The killers had broken her hands and legs in order to fit the body into the drum and seal it. They actually wanted to put the drum on a train to their home state of Bihar but chickened out after reaching the station around midnight on March 12. They left the drum near the entrance and scooted off.
A QR code on the drum helped police track them down.
Police believe that Tamanna was assaulted and killed by her husband’s brother and other relatives. They have arrested Kamaal, 21, Tanveer, 28, and Shakib, 25, and are hunting for the kingpin, Nawab.
Tamanna married Intekhab, a distant relative of her first husband Afroz, eight months ago. The couple lived near Jigani where Intekhab worked as an AC mechanic for a private firm.

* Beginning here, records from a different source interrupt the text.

-- ==== Sys2Proof/Machine/Fetch.lean ====
section
/-! DEFINITION. What a step runs: the host's reset, the running command, or the record on the CMD port (R11, R13,
R31); how a rejected record is answered (R96, R194); and how an instruction is placed where the next step takes it. -/

namespace Sys2Proof.Machine

/-- What the next step is about. -/
inductive Fetched where
  /-- The host resets the block (R31, R220). -/
  | reset
  /-- Nothing runs and nothing is presented (R220: "does nothing until a command is accepted"). -/
  | idle
  /-- One step of this command. -/
  | run (i : Instr)
  /-- A record whose `op` is not in R96 is presented. -/
  | illegal (op : Byte)
  /-- A command with such an `op` runs: its result is still to be delivered. -/
  | illegalRunning
  /-- The bytes on the port are not an `op` and its operands. -/
  | malformed
  /-- A list over `MAX_WORDS` (R181, R183). -/
  | unpresentable
  deriving DecidableEq, Repr

/-- The record on the CMD port, while `BUSY = 0`. -/
def fetchRecord (c : Config) (bytes : List Byte) : Fetched :=
  match decode .cmd bytes with
  | .ok i _ => if i.wf c.maxWords then .run i else .unpresentable
  | .error (.illegalOp op) => .illegal op
  | .error _ => .malformed

/-- While `BUSY = 1` the port is not looked at (R11): the command in the latch goes on. -/
def fetch (s : State) : Fetched :=
  match s.world.host, s.busy with
  | .reset :: _, _ => .reset
  | _, true =>
    match s.latch.instr with
    | some i => .run i
    | none => .illegalRunning
  | .cmd bytes :: _, false => fetchRecord s.cfg bytes
  | _, false => .idle

/-- The host's input this step uses up: a `wait`, or the record that is accepted; a record presented while
`BUSY = 1` stays on the port (I19). -/
def State.tick (s : State) : State :=
  match s.world.host, s.busy with
  | .wait :: t, _ => { s with world := { s.world with host := t } }
  | .cmd _ :: t, false => { s with world := { s.world with host := t } }
  | _, _ => s

/-- Reset (R30, R31, R220): every element at its reset value, a running command abandoned without a record,
nothing done on the transport. The configuration stays (R28), and so does everything outside the block. -/
def State.applyReset (s : State) : State :=
  { State.resetWith s.cfg with world := { s.world with host := s.world.host.tail } }

/-- A record with an unlisted `op` is accepted and completed with `InvalidArgument` (R96). -/
def State.acceptIllegal (op : Byte) (s : State) : State := (s.accept { op := op }).fail .invalidArgument

/-- The rest of such a command: the delivery of its record. -/
def State.illegalStep (s : State) : Result := s.resume State.noCall

/-- Place the row with the table's bits `w` where the next step takes it: a command's record on the CMD port
of an idle block, or the state of a running command whose next step carries the wire row. -/
def State.placeTableWord (s : State) (nbits w : Nat) : State :=
  match tableChannel nbits with
  | .cmd =>
    { s with busy := false, hung := false, done := none
             world := { s.world with
               host := .cmd (bytesOfWord (nbits / 8) w ++ tablePadding .cmd) :: s.world.host } }
  | _ =>
    match decodeTableWord nbits w with
    | some i =>
      let t := s.placeWire i
      { t with world := { t.world with host := .wait :: t.world.host } }
    | none => s

end Sys2Proof.Machine
end

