/-! ## The machine as a whole -/

/-- The state after reset meets the invariant, with any configuration. -/
def Obligations.ResetMeetsInvariant : Prop :=
  State.reset.Inv ∧ ∀ c : Config, (State.resetWith c).Inv

/-- Every step keeps the invariant (R16 and R24 are marked as derived; the canonical form is the model's): the buffers
canonical and inside their sizes (R16, R17, R22, R24, R25), the lengths and the index in their bounds (R16, R17, R18,
R21, R24), the phases those of the running command (R19, R20, R23), a frame in `TXBUF` while one is to be sent (R70),
a result only with a status the command can end with (R198). -/
def Obligations.StepKeepsInvariant : Prop :=
  ∀ s t : State, s.Inv → step s = .next t → t.Inv

/-- From a state that meets the invariant the block never faults, and while a command runs it always has a next state:
"the block's rules give a defined result for every such answer" (R49, which the spec marks as derived). That a step
outside a buffer would be a fault is the model's choice (log 10). -/
def Obligations.BlockNeverFaults : Prop :=
  (∀ (s : State) (f : Fault), s.Inv → step s ≠ .fault f) ∧
  (∀ s : State, s.Inv → s.busy = true → ∃ t, step s = .next t)

/-- R70 to R74: every byte list the block writes is a request frame: 6 to 256 bytes, the length byte counts from the
id, offsets 1 and 3 are zero, and offset 2 is the id the response must carry (R18). -/
def Obligations.EveryWriteIsAFrame : Prop :=
  ∀ (s t : State) (b : List Byte), s.Inv → step s = .next t → t.world.hist = s.world.hist ++ [.write b] →
    6 ≤ b.length ∧ b.length ≤ 256 ∧ (b.getD 0 0).toNat = b.length - 2 ∧ b.getD 1 1 = 0x00 ∧ b.getD 3 1 = 0x00 ∧
      b.getD 2 0 = t.u1.expTxid

/-- The tables of R190 and R198 (the second is marked as derived): the codes of the statuses; the status of a
delivered record is one its command can end with, its code, which is at most 7, is what `STATUS` then holds, and only
`OK` carries data. -/
def Obligations.StatusTables : Prop :=
  [Status.ok, .shortRead, .noData, .idMismatch, .lengthMismatch, .invalidArgument, .commandSendFailed,
    .replyIncomplete, .transportUnavailable].map Status.code = [0, 1, 2, 3, 4, 5, 6, 7, 8] ∧
  (∀ (s t : State) (r : Rsp), s.Inv → step s = .next t → t.world.hist = s.world.hist ++ [.rsp r] →
    r.status ∈ statusesOf s.latch.instr ∧ (r.status ≠ .ok → r.data = .none) ∧ t.status = r.status.code ∧
      t.status.toNat ≤ 7)

/-- R194: `InvalidArgument` is raised at acceptance, under exactly its conditions, and never by a later step. -/
def Obligations.InvalidArgumentExactly : Prop :=
  (∀ (i : Instr) (s t : State), i.channel = .cmd → s.idle → exec i s = .next t →
    (t.done = some { status := .invalidArgument, data := .none } ↔ i.badOperand = true)) ∧
  (∀ (i : Instr) (s t : State) (r : Rsp), i.channel = .cmd → s.runs i → exec i s = .next t → t.done = some r →
    r.status ≠ .invalidArgument) ∧
  (∀ (op : Byte) (bytes : List Byte) (later : List HostInput) (s : State), operandReader op.toNat = none →
    s.idle → s.world.host = .cmd (op :: bytes) :: later →
    ∃ t, step s = .next t ∧ t.done = some { status := .invalidArgument, data := .none })
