-- ==== Sys2Proof/Laws/Memory.lean ====
section
/-! SUPPORT. The laws of a buffer: reading after writing, and that every write keeps the canonical form. -/

namespace Sys2Proof.Machine

theorem Memory.read_below (m : Memory) (lo a : Nat) (h : a < lo) (hs : Memory.sorted lo m = true) :
    m.read a = Memory.unlisted := by
  induction m generalizing lo with
  | nil => rfl
  | cons c m ih =>
    obtain ⟨b, w⟩ := c
    simp only [Memory.sorted, Bool.and_eq_true, decide_eq_true_eq] at hs
    rw [Memory.read, if_neg (by omega)]
    exact ih (b + 1) (by omega) hs.2

theorem Memory.read_write' (m : Memory) (lo a : Nat) (v : Byte) (hs : Memory.sorted lo m = true) :
    (m.write a v).read a = v := by
  induction m generalizing lo with
  | nil => by_cases h : v = Memory.unlisted <;> simp [Memory.write, Memory.read, h]
  | cons c m ih =>
    obtain ⟨b, w⟩ := c
    simp only [Memory.sorted, Bool.and_eq_true, decide_eq_true_eq] at hs
    unfold Memory.write
    split
    · split
      · next h => rw [Memory.read, if_neg (by omega), Memory.read_below m (b + 1) a (by omega) hs.2, h]
      · simp [Memory.read]
    · split
      · split
        · next hv => rw [Memory.read_below m (b + 1) a (by omega) hs.2, hv]
        · simp [Memory.read]
      · next h =>
        rw [Memory.read, if_neg h]
        exact ih (b + 1) hs.2

/-- A read after a write to the same index gives the byte written. -/
theorem Memory.read_write (m : Memory) (h : m.wf = true) (a : Nat) (v : Byte) : (m.write a v).read a = v :=
  Memory.read_write' m 0 a v h

theorem Memory.read_write_ne' (m : Memory) (lo a a' : Nat) (v : Byte) (hs : Memory.sorted lo m = true)
    (hne : a' ≠ a) : (m.write a v).read a' = m.read a' := by
  induction m generalizing lo with
  | nil =>
    unfold Memory.write
    split
    · rfl
    · simp [Memory.read, hne]
  | cons c m ih =>
    obtain ⟨b, w⟩ := c
    simp only [Memory.sorted, Bool.and_eq_true, decide_eq_true_eq] at hs
    unfold Memory.write
    split
    · split
      · rfl
      · simp [Memory.read, hne]
    · split
      · next h =>
        subst h
        split
        · rw [Memory.read, if_neg hne]
        · simp [Memory.read, hne]
      · simp only [Memory.read]
        split
        · rfl
        · exact ih (b + 1) hs.2

/-- A write leaves every other index alone. -/
theorem Memory.read_write_ne (m : Memory) (h : m.wf = true) (a a' : Nat) (v : Byte) (hne : a' ≠ a) :
    (m.write a v).read a' = m.read a' := Memory.read_write_ne' m 0 a a' v h hne

theorem Memory.sorted_mono (m : Memory) (lo lo' : Nat) (h : lo' ≤ lo) (hs : Memory.sorted lo m = true) :
    Memory.sorted lo' m = true := by
  cases m with
  | nil => rfl
  | cons c m =>
    obtain ⟨b, w⟩ := c
    simp only [Memory.sorted, Bool.and_eq_true, decide_eq_true_eq] at hs ⊢
    exact ⟨⟨by omega, hs.1.2⟩, hs.2⟩

theorem Memory.sorted_write (m : Memory) (lo a : Nat) (v : Byte) (hs : Memory.sorted lo m = true) (ha : lo ≤ a) :
    Memory.sorted lo (m.write a v) = true := by
  induction m generalizing lo with
  | nil =>
    unfold Memory.write
    split
    · rfl
    · next h => simp [Memory.sorted, ha, h]
  | cons c m ih =>
    obtain ⟨b, w⟩ := c
    have hs' := hs
    simp only [Memory.sorted, Bool.and_eq_true, decide_eq_true_eq] at hs'
    unfold Memory.write
    split
    · next hab =>
      split
      · exact hs
      · next hv =>
        simp only [Memory.sorted, Bool.and_eq_true, decide_eq_true_eq, bne_iff_ne, ne_eq]
        exact ⟨⟨ha, hv⟩, ⟨⟨by omega, by simpa using hs'.1.2⟩, hs'.2⟩⟩
    · split
      · next h =>
        subst h
        split
        · exact Memory.sorted_mono m (a + 1) lo (by omega) hs'.2
        · next hv =>
          simp only [Memory.sorted, Bool.and_eq_true, decide_eq_true_eq, bne_iff_ne, ne_eq]
          exact ⟨⟨ha, hv⟩, hs'.2⟩
      · next hlt hne =>
        simp only [Memory.sorted, Bool.and_eq_true, decide_eq_true_eq]
        exact ⟨hs'.1, ih (b + 1) hs'.2 (by omega)⟩

/-- A write keeps the canonical form. -/
theorem Memory.wf_write (m : Memory) (h : m.wf = true) (a : Nat) (v : Byte) : (m.write a v).wf = true :=
  Memory.sorted_write m 0 a v h (Nat.zero_le a)

/-- Writing a list keeps the canonical form. -/
theorem Memory.wf_writeList (m : Memory) (h : m.wf = true) (a : Nat) (l : List Byte) :
    (m.writeList a l).wf = true := by
  induction l generalizing m a with
  | nil => exact h
  | cons v l ih => exact ih (m.write a v) (Memory.wf_write m h a v) (a + 1)

theorem Memory.within_write (m : Memory) (n a : Nat) (v : Byte) (h : m.within n = true) (ha : a < n) :
    (m.write a v).within n = true := by
  simp only [Memory.within, List.all_eq_true, decide_eq_true_eq] at h ⊢
  induction m with
  | nil =>
    unfold Memory.write
    split <;> simp [ha]
  | cons c m ih =>
    obtain ⟨b, w⟩ := c
    unfold Memory.write
    have hb := h (b, w) (by simp)
    have ht : ∀ x ∈ m, x.1 < n := fun x hx => h x (List.mem_cons_of_mem _ hx)
    split
    · split
      · exact h
      · intro x hx
        rcases List.mem_cons.1 hx with rfl | hx
        · exact ha
        · exact h x hx
    · split
      · split
        · exact ht
        · intro x hx
          rcases List.mem_cons.1 hx with rfl | hx
          · exact ha
          · exact ht x hx
      · intro x hx
        rcases List.mem_cons.1 hx with rfl | hx
        · exact hb
        · exact ih ht x hx

/-- Writing a list inside the buffer keeps every index inside it. -/
theorem Memory.within_writeList (m : Memory) (n a : Nat) (l : List Byte) (h : m.within n = true)
    (ha : a + l.length ≤ n) : (m.writeList a l).within n = true := by
  induction l generalizing m a with
  | nil => exact h
  | cons v l ih =>
    simp only [List.length_cons] at ha
    exact ih (m.write a v) (a + 1) (Memory.within_write m n a v h (by omega)) (by omega)

theorem Memory.read_writeList_lt (m : Memory) (h : m.wf = true) (a a' : Nat) (l : List Byte) (ha : a' < a) :
    (m.writeList a l).read a' = m.read a' := by
  induction l generalizing m a with
  | nil => rfl
  | cons v l ih =>
    rw [Memory.writeList, ih _ (Memory.wf_write m h a v) (a + 1) (by omega),
      Memory.read_write_ne m h a a' v (by omega)]

/-- Past the bytes written, nothing changes. -/
theorem Memory.read_writeList_ge (m : Memory) (h : m.wf = true) (a a' : Nat) (l : List Byte)
    (ha : a + l.length ≤ a') : (m.writeList a l).read a' = m.read a' := by
  induction l generalizing m a with
  | nil => rfl
  | cons v l ih =>
    simp only [List.length_cons] at ha
    rw [Memory.writeList, ih _ (Memory.wf_write m h a v) (a + 1) (by omega),
      Memory.read_write_ne m h a a' v (by omega)]

/-- The bytes written are the bytes read back. -/
theorem Memory.readList_writeList (m : Memory) (h : m.wf = true) (a : Nat) (l : List Byte) :
    (m.writeList a l).readList a l.length = l := by
  induction l generalizing m a with
  | nil => rfl
  | cons v l ih =>
    rw [List.length_cons, Memory.readList, Memory.writeList,
      Memory.read_writeList_lt _ (Memory.wf_write m h a v) (a + 1) a l (by omega), Memory.read_write m h a v,
      ih _ (Memory.wf_write m h a v) (a + 1)]

@[simp] theorem Memory.length_readList (m : Memory) (a n : Nat) : (m.readList a n).length = n := by
  induction n generalizing a with
  | zero => rfl
  | succ n ih => simp [Memory.readList, ih]

/-- A byte of the list written. -/
theorem Memory.read_writeList (m : Memory) (h : m.wf = true) (a i : Nat) (l : List Byte) (hi : i < l.length) :
    (m.writeList a l).read (a + i) = l.getD i 0 := by
  induction l generalizing m a i with
  | nil => simp at hi
  | cons v l ih =>
    rw [Memory.writeList]
    cases i with
    | zero =>
      show ((m.write a v).writeList (a + 1) l).read a = v
      rw [Memory.read_writeList_lt _ (Memory.wf_write m h a v) (a + 1) a l (by omega),
        Memory.read_write m h a v]
    | succ i =>
      have := ih (m.write a v) (Memory.wf_write m h a v) (a + 1) i (by simpa using hi)
      rw [show a + (i + 1) = a + 1 + i by omega, this]
      rfl

/-- One byte more of a list read. -/
theorem Memory.readList_succ (m : Memory) (a n : Nat) :
    m.readList a (n + 1) = m.readList a n ++ [m.read (a + n)] := by
  induction n generalizing a with
  | zero => rfl
  | succ n ih =>
    rw [Memory.readList, ih (a + 1), Memory.readList, List.cons_append, Nat.add_right_comm, Nat.add_assoc a n 1]

theorem Memory.readList_write_ge (m : Memory) (h : m.wf = true) (a n b : Nat) (v : Byte) (hb : a + n ≤ b) :
    (m.write b v).readList a n = m.readList a n := by
  induction n generalizing a with
  | zero => rfl
  | succ n ih =>
    rw [Memory.readList, Memory.readList, ih (a + 1) (by omega), Memory.read_write_ne m h b a v (by omega)]

end Sys2Proof.Machine
end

The discovery of Tamanna’s decomposed body raised suspicions that a serial killer was on the prowl in Bengaluru.
Two women in their 30s have been found murdered at different railway stations in the city since December 2022. Both remain unidentified. One of the bodies was found in a similar drum.
Dr S K Soumyalatha, Superintendent of Police, Railways, said that there were no more similarities between the three cases.
Police investigations show that Tamanna married Afroz, a physically challenged person from Bihar, in 2020. She later got into an affair with their neighbour and Afroz’s distant relative, Intekhab. She eventually eloped with him to Bengaluru and reportedly married him.
Intekhab’s elder brother, Nawab, and his other relatives were not happy with his relationship with Tamanna. They believed that he had ruined the family’s reputation back home in Bihar.
Nawab decided to separate the couple and hatched a plan. On Sunday, he invited them over for lunch in Kalasipalyam. He and other relatives asked Intekhab to go back home alone, saying they would send Tamanna to Bihar by train.
Intekhab put up resistance but was helpless. He left Tamanna with a relative in Kalasipalyam and returned home. Later that evening, Nawab and others strangled Tamanna, stuffed the body in a drum and decided to keep it on a train to Bihar.
Police believe Intekhab wasn’t involved in the murder. They say he tried to find out if Tamanna had reached Bihar. When he didn’t find her whereabouts, he started looking for her.
A plain-clothesman later got in touch with him. He told him what had happened.